I was performing as a soloist and in orchestras. I was doing my job right, and enjoying it, but not as much as other colleagues. Then I was invited to be a part of a world music tour with the singer Monica Passos, who was under the label of [jazz saxophonist] Archie Shepp, so I [was able to] meet him and perform with him on stage as he was a guest. Later I was invited to compose and be a part of the arrangement team on the tour of the top-selling artist Nolwen Leroy. [Through these experiences], I discovered my passion for jazz, songwriting, and singing along with the harp.

My first gigs in Paris were with a jazz teacher whose parents owned a cabaret. I finally found my voice and purpose. [I could imagine myself attending] a solid jazz school to start my project as the main artist, and not as a side man anymore. I attended Berklee in 2013. I relocated to New York under an Artist Visa O-1 in 2015, and have been performing there since.

What drew you to Edith Piaf’s classics?

Even though I was working in New York for the love of jazz, and mostly performing American jazz classics, it would happen very often that a member of the audience would ask me to perform “La vie en rose.” I was a little nervous to ask such seasoned jazz colleagues to join me for a French Classics program, but they loved it, and the French classics-trad jazz fusion started!

I was not into Piaf repertoire until I got rid of the cliché I had in mind about her. If I was only [basing my opinion on] the original arrangements of her “Hit,” I thought she must have been a dramatic, difficult, diva type of person. Through my deep research in order to make the sets, I discovered Piaf was the opposite: a caring, bubbling, energetic, resilient personality. It seems to me Edith Piaf [fits in] tremendously well with jazz, not only because she was [collaborating with] the great jazz French composers like Trenet and Aznavour, but also because she was improvising in her own life, and was the voice for telling the story of the people, the invisible.

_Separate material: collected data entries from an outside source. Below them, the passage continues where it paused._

@[simp] theorem takeOffset_frame (n t : Nat) (r : Bool) (s : State) :
    (takeOffset n t r s).supply = s.supply ∧ (takeOffset n t r s).cfg = s.cfg ∧ (takeOffset n t r s).port = s.port
    ∧ (takeOffset n t r s).accs = s.accs ∧ (takeOffset n t r s).minutes = s.minutes
    ∧ (takeOffset n t r s).line = s.line ∧ (takeOffset n t r s).avg = s.avg ∧ (takeOffset n t r s).year = s.year
    ∧ (takeOffset n t r s).wit = s.wit ∧ (takeOffset n t r s).arch = s.arch ∧ (takeOffset n t r s).retr = s.retr
    ∧ (takeOffset n t r s).elapsed = s.elapsed ∧ (takeOffset n t r s).draws = s.draws
    ∧ (takeOffset n t r s).pending = s.pending := by
  simp only [takeOffset]; (repeat' split) <;> simp

@[simp] theorem takeTime_frame (n : BitVec 5) (t : BitVec 32) (k : BitVec 16) (r : Bool) (s : State) :
    (takeTime n t k r s).cfg = s.cfg ∧ (takeTime n t k r s).accs = s.accs ∧ (takeTime n t k r s).minutes = s.minutes
    ∧ (takeTime n t k r s).line = s.line ∧ (takeTime n t k r s).avg = s.avg ∧ (takeTime n t k r s).year = s.year
    ∧ (takeTime n t k r s).elapsed = s.elapsed ∧ (takeTime n t k r s).draws = s.draws
    ∧ (takeTime n t k r s).pending = s.pending := by
  simp only [takeTime]; (repeat' split) <;> simp

@[simp] theorem minuteStage_frame (m : Nat) (s : State) :
    (minuteStage m s).supply = s.supply ∧ (minuteStage m s).cfg = s.cfg ∧ (minuteStage m s).port = s.port
    ∧ (minuteStage m s).avg = s.avg ∧ (minuteStage m s).wit = s.wit ∧ (minuteStage m s).arch = s.arch
    ∧ (minuteStage m s).elapsed = s.elapsed ∧ (minuteStage m s).draws = s.draws
    ∧ (minuteStage m s).pending = s.pending := by
  simp [minuteStage]

@[simp] theorem periodStages_frame (t : Nat) (s : State) :
    (periodStages t s).supply = s.supply ∧ (periodStages t s).cfg = s.cfg ∧ (periodStages t s).accs = s.accs
    ∧ (periodStages t s).tb = s.tb ∧ (periodStages t s).elapsed = s.elapsed ∧ (periodStages t s).draws = s.draws
    ∧ (periodStages t s).pending = s.pending := by
  simp only [periodStages]; (repeat' split) <;> simp

@[simp] theorem closing_frame (m : Nat) (s : State) :
    (closing m s).supply = s.supply ∧ (closing m s).cfg = s.cfg ∧ (closing m s).elapsed = s.elapsed
    ∧ (closing m s).draws = s.draws ∧ (closing m s).pending = s.pending := by
  simp [closing]

@[simp] theorem acceptRecord_frame (x : Origin) (r : Rec) (p : Pool) (s : State) :
    (acceptRecord x r p s).supply = s.supply ∧ (acceptRecord x r p s).cfg = s.cfg
    ∧ (acceptRecord x r p s).accs = s.accs ∧ (acceptRecord x r p s).minutes = s.minutes
    ∧ (acceptRecord x r p s).line = s.line ∧ (acceptRecord x r p s).avg = s.avg
    ∧ (acceptRecord x r p s).year = s.year ∧ (acceptRecord x r p s).tb = s.tb
    ∧ (acceptRecord x r p s).elapsed = s.elapsed ∧ (acceptRecord x r p s).draws = s.draws
    ∧ (acceptRecord x r p s).pending = s.pending := by
  simp [acceptRecord]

It seems to me she was portraying the extraordinary in people’s lives, people who were considered by society as “ordinary.” From what I have experienced so far, I found the songs that go the deepest to the soul are jazz songs. And therefore, I found a complete match with Piaf repertoire.

Could you share what you see as the essence of Edith Piaf’s musical style?

It’s a storytelling, supported by music, to get deeper to the core of the story.

[Once a journalist asked her], “When you sing, do you sing better when you’re in love?” She answered, in a laugh: “I’m always in love, you know? I don’t recall ever not having been in love. A song must exalt love; yes, I think that when you don’t take love seriously, you’re not much in life.”

The essence of Piaf’s musical style is the perfect balance between the melodic lines and groove; a collection of the deepest expressions of love, from friendship, the most joyful romantic love, to the most dramatic loss of the other half. She painted the complexity of humanity with empathy and elegance, through words, melodies, and chord progressions.

How did you decide to meld trad jazz with Piaf’s music? What elements of trad jazz do you incorporate in your shows?

There is a contagious joie de vivre in swing; I wanted to share the bubbling and uplifting Piaf energy through swing arrangements for the up tempo [songs]. I bring more nuanced colors in the ballads, through soulful jazz harmony, and voicings that enhance the poetry of the lyrics.

Piaf had the best years of her life in New York. I wanted to think of this show as a tribute to the bliss she experienced there, and keep telling the human stories she decided to support.